Information supplied =>
◇ ◇ ◇ ◇

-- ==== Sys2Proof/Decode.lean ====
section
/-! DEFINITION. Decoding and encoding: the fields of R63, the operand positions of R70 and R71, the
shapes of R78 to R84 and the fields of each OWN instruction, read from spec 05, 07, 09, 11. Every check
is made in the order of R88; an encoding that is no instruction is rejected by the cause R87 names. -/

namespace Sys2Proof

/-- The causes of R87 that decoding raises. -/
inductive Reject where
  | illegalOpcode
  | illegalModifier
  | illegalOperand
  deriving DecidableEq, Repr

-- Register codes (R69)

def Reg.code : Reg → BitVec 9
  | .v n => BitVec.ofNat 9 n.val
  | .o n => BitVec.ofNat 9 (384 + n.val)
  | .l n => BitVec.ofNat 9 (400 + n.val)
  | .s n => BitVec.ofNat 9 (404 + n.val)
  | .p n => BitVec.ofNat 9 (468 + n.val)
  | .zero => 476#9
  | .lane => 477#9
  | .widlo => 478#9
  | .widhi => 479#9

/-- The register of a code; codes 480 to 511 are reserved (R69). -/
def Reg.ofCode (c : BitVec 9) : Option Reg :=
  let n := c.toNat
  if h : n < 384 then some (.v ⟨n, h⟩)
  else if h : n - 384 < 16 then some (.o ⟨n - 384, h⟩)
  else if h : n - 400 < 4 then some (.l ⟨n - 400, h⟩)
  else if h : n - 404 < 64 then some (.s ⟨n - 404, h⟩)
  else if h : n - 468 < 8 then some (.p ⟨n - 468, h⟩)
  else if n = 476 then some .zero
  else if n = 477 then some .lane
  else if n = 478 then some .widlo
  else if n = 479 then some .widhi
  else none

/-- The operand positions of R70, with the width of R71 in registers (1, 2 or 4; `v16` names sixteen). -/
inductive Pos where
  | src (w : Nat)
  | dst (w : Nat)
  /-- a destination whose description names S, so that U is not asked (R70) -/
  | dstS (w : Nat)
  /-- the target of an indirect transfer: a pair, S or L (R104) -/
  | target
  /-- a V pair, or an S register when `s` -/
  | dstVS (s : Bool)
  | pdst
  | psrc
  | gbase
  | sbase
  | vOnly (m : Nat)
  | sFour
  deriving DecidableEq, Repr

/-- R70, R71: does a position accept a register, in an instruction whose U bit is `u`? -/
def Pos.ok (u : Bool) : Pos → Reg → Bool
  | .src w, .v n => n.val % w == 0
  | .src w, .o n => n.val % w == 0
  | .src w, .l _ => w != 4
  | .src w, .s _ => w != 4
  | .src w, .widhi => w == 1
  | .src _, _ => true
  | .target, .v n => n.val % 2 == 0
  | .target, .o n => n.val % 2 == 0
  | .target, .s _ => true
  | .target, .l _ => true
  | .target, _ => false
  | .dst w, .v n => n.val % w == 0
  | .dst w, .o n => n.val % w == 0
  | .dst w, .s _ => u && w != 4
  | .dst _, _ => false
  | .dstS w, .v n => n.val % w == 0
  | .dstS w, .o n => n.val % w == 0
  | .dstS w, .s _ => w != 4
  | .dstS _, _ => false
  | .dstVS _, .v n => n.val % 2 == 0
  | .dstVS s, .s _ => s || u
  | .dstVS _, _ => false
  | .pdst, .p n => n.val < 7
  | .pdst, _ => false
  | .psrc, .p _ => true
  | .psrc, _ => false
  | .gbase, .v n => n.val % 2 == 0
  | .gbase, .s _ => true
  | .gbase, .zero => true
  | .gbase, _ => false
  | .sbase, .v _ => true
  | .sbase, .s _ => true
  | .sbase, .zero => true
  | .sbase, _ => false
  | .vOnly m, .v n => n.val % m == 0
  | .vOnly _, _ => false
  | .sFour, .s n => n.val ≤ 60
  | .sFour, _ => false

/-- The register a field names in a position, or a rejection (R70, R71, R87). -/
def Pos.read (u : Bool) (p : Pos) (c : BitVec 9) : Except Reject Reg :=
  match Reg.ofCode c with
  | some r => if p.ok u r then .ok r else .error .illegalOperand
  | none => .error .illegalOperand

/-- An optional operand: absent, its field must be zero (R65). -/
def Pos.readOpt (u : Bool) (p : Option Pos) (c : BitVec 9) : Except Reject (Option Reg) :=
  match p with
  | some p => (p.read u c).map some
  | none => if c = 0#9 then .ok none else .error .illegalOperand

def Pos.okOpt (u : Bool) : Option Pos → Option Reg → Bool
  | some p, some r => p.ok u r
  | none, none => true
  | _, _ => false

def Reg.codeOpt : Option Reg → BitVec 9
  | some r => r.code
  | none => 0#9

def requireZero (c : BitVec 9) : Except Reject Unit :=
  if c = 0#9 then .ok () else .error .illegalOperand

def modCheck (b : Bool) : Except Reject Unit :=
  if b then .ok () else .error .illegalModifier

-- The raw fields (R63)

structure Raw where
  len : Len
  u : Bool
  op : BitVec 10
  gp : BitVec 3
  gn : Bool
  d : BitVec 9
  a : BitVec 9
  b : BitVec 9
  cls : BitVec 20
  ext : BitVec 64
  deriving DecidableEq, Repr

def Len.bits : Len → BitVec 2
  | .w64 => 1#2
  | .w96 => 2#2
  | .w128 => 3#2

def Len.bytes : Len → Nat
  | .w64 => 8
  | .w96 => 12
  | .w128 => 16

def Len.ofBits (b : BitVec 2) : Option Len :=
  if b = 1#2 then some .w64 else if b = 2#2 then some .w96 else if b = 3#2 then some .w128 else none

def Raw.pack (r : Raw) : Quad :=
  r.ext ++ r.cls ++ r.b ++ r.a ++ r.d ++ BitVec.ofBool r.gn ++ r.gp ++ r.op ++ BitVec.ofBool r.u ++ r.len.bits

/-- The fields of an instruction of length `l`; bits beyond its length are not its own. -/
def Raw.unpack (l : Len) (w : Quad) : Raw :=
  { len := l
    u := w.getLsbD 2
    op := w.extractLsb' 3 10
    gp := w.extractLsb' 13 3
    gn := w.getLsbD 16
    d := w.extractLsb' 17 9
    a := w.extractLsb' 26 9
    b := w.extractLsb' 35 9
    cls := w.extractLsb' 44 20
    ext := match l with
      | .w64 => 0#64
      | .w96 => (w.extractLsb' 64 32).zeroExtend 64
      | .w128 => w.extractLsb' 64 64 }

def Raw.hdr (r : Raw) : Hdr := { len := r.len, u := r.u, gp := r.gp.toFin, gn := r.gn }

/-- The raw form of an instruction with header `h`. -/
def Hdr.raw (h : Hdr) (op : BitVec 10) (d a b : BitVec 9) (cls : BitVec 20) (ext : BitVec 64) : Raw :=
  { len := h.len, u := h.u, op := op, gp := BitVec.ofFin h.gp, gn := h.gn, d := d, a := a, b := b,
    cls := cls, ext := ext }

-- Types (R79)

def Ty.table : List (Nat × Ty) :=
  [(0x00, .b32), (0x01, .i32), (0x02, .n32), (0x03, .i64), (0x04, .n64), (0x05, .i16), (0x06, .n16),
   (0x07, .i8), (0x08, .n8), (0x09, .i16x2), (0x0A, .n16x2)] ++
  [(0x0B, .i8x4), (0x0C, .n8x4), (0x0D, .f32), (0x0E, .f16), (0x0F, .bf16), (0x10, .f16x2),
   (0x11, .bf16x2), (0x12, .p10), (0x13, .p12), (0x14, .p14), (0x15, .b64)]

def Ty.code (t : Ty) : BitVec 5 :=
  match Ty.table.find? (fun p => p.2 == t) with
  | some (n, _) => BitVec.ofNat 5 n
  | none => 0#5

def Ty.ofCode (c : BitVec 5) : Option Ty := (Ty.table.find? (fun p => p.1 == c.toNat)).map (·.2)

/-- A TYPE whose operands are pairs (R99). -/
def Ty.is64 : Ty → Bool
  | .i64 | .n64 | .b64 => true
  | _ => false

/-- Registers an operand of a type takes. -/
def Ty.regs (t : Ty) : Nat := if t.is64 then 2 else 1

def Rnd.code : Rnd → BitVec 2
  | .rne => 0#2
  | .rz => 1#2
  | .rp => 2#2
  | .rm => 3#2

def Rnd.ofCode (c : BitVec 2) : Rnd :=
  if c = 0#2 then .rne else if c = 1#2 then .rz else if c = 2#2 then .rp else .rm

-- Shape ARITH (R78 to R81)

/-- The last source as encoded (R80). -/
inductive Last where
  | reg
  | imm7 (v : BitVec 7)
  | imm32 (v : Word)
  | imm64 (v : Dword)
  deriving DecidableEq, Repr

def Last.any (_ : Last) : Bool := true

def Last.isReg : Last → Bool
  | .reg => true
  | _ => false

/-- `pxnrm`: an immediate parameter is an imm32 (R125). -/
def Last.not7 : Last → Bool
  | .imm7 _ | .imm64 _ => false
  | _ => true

◇ ◇ ◇ ◇

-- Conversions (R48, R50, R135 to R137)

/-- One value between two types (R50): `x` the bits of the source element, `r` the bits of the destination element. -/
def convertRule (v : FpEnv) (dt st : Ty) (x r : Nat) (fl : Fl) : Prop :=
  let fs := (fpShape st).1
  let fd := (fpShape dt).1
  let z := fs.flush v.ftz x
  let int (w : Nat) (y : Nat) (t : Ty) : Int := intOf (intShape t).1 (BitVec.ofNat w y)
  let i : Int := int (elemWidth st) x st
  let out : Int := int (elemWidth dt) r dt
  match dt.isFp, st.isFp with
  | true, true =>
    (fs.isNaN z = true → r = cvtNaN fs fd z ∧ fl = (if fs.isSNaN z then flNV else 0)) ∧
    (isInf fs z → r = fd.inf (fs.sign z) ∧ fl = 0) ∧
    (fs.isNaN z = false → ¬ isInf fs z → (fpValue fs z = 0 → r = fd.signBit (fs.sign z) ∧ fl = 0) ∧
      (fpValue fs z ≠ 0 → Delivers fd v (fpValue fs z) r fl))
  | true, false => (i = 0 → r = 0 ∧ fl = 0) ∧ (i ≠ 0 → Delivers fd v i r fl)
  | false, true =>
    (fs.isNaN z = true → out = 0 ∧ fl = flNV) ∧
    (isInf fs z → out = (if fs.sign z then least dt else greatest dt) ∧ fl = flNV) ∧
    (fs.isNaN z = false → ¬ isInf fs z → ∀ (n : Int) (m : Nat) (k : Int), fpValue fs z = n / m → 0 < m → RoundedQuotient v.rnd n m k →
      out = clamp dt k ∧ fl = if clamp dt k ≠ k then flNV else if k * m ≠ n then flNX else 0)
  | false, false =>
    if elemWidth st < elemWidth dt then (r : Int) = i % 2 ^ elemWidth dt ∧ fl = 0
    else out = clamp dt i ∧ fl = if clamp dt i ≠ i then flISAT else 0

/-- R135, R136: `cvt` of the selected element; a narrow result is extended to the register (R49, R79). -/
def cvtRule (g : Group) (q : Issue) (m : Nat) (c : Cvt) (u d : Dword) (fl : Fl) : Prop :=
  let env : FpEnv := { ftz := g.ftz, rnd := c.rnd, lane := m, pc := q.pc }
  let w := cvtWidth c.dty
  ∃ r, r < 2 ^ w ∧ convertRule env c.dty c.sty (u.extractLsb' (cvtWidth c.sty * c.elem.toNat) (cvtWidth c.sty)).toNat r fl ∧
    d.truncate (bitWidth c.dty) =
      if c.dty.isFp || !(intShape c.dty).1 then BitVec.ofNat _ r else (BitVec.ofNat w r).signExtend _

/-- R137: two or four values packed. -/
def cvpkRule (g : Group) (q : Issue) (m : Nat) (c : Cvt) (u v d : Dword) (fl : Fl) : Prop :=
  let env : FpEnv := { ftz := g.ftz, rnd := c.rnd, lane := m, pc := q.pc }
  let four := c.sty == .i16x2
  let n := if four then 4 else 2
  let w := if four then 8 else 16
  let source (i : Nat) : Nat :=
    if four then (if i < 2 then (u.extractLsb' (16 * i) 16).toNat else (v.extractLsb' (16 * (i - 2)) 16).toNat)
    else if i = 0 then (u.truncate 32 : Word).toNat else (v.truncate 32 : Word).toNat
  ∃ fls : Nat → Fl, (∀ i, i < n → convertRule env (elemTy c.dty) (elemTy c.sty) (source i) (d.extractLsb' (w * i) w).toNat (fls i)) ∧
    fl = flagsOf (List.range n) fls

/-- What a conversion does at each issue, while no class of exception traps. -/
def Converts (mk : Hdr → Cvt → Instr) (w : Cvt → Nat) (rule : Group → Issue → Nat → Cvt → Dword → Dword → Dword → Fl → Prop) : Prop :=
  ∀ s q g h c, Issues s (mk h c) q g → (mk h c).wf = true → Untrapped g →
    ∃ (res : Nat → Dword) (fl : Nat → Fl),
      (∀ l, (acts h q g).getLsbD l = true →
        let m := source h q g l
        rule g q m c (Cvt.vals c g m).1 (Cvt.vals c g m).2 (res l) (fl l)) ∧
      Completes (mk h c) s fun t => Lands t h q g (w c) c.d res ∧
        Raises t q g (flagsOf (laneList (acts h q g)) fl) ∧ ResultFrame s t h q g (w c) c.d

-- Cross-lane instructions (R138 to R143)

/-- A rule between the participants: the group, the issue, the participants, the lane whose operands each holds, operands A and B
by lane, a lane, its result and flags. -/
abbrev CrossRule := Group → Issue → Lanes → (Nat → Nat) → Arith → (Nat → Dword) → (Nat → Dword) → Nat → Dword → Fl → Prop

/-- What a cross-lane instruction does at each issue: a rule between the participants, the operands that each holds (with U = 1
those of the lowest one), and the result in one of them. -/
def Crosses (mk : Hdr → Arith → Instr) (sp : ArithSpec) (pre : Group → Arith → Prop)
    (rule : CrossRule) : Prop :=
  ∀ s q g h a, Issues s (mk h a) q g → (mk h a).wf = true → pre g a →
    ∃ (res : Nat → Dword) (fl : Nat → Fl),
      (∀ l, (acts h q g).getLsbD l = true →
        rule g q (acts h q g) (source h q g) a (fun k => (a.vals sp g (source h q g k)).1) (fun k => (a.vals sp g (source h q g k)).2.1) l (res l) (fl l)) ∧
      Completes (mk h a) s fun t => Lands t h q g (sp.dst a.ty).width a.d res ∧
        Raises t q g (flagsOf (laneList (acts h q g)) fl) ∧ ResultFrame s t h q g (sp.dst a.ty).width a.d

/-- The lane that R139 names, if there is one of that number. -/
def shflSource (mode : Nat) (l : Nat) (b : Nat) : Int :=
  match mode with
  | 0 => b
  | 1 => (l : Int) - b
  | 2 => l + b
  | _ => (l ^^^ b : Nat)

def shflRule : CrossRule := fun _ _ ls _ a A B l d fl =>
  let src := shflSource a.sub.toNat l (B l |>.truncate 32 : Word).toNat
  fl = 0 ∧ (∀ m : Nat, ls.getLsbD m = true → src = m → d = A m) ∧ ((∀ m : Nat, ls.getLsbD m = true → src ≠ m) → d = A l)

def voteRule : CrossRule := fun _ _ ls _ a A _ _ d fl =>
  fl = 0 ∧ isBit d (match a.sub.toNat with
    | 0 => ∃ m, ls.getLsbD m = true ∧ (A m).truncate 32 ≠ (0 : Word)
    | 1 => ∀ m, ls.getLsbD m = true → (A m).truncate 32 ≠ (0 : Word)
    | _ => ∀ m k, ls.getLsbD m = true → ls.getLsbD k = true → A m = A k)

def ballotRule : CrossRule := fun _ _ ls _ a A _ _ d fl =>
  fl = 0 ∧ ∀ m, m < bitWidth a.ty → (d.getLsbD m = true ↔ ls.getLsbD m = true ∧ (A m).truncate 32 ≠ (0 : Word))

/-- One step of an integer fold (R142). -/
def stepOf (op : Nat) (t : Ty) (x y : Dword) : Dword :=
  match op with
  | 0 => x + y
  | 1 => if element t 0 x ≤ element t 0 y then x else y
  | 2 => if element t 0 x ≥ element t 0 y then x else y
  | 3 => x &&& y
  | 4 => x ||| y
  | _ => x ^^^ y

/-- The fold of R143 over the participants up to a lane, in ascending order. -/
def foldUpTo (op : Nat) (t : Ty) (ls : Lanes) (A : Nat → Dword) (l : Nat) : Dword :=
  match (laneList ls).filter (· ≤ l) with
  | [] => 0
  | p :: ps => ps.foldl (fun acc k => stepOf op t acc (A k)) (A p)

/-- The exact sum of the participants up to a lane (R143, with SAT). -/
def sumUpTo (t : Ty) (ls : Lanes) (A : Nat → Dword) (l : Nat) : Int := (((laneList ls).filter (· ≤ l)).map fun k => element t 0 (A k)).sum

◇ ◇ ◇ ◇

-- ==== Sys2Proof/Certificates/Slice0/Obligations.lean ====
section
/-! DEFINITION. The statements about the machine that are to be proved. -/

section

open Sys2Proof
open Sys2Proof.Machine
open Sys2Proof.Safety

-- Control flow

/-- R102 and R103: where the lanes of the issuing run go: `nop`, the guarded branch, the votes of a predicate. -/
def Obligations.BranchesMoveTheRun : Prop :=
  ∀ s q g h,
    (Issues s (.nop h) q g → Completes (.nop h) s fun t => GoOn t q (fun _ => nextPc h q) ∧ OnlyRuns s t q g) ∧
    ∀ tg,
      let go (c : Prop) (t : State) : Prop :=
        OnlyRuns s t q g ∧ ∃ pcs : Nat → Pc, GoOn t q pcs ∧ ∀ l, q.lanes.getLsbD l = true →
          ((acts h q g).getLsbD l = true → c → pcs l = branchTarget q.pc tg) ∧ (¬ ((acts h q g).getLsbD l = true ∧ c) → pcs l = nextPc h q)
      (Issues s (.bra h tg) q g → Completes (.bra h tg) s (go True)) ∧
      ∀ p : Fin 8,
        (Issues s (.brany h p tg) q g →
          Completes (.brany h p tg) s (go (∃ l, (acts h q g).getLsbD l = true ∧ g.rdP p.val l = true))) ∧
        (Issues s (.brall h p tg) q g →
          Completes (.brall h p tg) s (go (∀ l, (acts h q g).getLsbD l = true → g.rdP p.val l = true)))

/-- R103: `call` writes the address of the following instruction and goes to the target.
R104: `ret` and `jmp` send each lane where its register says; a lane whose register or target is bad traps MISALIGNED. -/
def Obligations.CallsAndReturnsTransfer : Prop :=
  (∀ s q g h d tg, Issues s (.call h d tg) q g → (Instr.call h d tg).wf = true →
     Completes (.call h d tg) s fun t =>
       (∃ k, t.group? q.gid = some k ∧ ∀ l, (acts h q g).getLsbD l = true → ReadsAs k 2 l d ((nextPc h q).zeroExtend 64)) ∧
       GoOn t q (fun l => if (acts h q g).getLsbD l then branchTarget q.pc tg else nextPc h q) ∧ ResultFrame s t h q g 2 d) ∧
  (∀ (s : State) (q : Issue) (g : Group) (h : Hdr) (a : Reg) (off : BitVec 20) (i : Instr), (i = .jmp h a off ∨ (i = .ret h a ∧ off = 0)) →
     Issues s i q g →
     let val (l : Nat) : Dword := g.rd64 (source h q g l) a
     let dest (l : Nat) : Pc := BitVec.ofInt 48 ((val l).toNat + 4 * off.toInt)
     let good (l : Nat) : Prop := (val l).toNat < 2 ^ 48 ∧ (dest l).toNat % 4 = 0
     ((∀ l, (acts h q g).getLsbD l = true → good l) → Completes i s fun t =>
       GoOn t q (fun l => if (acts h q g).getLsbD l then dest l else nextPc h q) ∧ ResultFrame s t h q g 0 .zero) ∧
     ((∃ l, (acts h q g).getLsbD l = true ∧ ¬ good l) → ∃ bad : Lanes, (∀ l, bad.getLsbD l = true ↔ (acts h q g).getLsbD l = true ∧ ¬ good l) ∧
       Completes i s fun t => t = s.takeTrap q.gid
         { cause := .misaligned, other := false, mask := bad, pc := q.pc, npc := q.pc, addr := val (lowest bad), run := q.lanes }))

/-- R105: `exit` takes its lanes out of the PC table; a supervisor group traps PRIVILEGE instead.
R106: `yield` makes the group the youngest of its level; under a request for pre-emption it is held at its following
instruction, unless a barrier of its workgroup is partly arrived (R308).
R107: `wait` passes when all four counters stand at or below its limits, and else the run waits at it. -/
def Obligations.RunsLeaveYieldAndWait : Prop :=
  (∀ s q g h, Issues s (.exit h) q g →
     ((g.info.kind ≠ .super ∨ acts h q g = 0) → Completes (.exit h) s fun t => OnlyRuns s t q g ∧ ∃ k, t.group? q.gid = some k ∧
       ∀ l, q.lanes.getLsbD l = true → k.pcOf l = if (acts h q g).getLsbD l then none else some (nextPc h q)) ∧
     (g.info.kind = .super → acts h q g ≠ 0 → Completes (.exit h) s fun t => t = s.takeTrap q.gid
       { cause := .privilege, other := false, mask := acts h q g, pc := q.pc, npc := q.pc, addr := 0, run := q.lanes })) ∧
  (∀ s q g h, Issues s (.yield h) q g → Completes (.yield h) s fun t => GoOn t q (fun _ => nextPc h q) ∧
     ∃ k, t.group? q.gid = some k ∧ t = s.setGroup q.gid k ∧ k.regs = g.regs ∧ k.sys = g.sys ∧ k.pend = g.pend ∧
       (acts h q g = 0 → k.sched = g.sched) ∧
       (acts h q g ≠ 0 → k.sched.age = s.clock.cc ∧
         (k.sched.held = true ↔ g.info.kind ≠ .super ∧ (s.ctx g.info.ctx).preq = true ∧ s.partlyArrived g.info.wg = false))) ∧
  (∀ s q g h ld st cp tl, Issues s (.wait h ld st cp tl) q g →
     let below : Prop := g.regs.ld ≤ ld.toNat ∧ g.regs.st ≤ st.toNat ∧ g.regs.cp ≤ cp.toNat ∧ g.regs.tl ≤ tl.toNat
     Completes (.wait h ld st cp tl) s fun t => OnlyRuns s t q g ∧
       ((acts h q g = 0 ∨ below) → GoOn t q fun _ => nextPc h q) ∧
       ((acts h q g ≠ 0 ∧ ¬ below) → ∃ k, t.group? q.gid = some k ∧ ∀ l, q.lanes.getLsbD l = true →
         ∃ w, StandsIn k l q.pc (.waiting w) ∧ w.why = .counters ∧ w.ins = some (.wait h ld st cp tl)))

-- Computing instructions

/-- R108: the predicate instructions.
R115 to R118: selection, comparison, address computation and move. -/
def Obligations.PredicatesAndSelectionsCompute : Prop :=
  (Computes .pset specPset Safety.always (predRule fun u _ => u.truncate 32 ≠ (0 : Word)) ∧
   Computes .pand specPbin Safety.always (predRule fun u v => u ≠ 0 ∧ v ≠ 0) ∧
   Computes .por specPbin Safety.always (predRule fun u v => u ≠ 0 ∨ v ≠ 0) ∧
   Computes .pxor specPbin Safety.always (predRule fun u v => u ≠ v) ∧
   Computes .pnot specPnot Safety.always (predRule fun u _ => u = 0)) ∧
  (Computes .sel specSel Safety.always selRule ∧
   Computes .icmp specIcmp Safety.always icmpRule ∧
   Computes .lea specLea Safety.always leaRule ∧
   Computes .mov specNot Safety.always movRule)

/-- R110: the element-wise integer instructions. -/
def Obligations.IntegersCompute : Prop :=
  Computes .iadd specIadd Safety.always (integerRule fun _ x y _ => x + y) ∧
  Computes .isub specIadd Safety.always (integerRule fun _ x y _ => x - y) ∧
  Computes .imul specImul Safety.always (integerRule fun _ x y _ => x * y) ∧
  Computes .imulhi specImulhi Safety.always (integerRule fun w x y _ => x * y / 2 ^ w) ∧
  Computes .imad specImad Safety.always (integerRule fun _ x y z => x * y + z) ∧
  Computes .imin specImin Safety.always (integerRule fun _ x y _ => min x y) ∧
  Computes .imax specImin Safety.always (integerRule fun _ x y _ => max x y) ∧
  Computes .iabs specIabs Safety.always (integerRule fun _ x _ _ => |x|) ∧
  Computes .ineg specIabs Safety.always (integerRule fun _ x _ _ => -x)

◇ ◇ ◇ ◇

Taking the entries above, write out exactly each line from the one holding "(Computes .pset specPset" to the one holding "Computes .ineg specIabs", both included, and stop there.

Answer below =>
  (Computes .pset specPset Safety.always (predRule fun u _ => u.truncate 32 ≠ (0 : Word)) ∧
   Computes .pand specPbin Safety.always (predRule fun u v => u ≠ 0 ∧ v ≠ 0) ∧
   Computes .por specPbin Safety.always (predRule fun u v => u ≠ 0 ∨ v ≠ 0) ∧
   Computes .pxor specPbin Safety.always (predRule fun u v => u ≠ v) ∧
   Computes .pnot specPnot Safety.always (predRule fun u _ => u = 0)) ∧
  (Computes .sel specSel Safety.always selRule ∧
   Computes .icmp specIcmp Safety.always icmpRule ∧
   Computes .lea specLea Safety.always leaRule ∧
   Computes .mov specNot Safety.always movRule)

/-- R110: the element-wise integer instructions. -/
def Obligations.IntegersCompute : Prop :=
  Computes .iadd specIadd Safety.always (integerRule fun _ x y _ => x + y) ∧
  Computes .isub specIadd Safety.always (integerRule fun _ x y _ => x - y) ∧
  Computes .imul specImul Safety.always (integerRule fun _ x y _ => x * y) ∧
  Computes .imulhi specImulhi Safety.always (integerRule fun w x y _ => x * y / 2 ^ w) ∧
  Computes .imad specImad Safety.always (integerRule fun _ x y z => x * y + z) ∧
  Computes .imin specImin Safety.always (integerRule fun _ x y _ => min x y) ∧
  Computes .imax specImin Safety.always (integerRule fun _ x y _ => max x y) ∧
  Computes .iabs specIabs Safety.always (integerRule fun _ x _ _ => |x|) ∧
  Computes .ineg specIabs Safety.always (integerRule fun _ x _ _ => -x)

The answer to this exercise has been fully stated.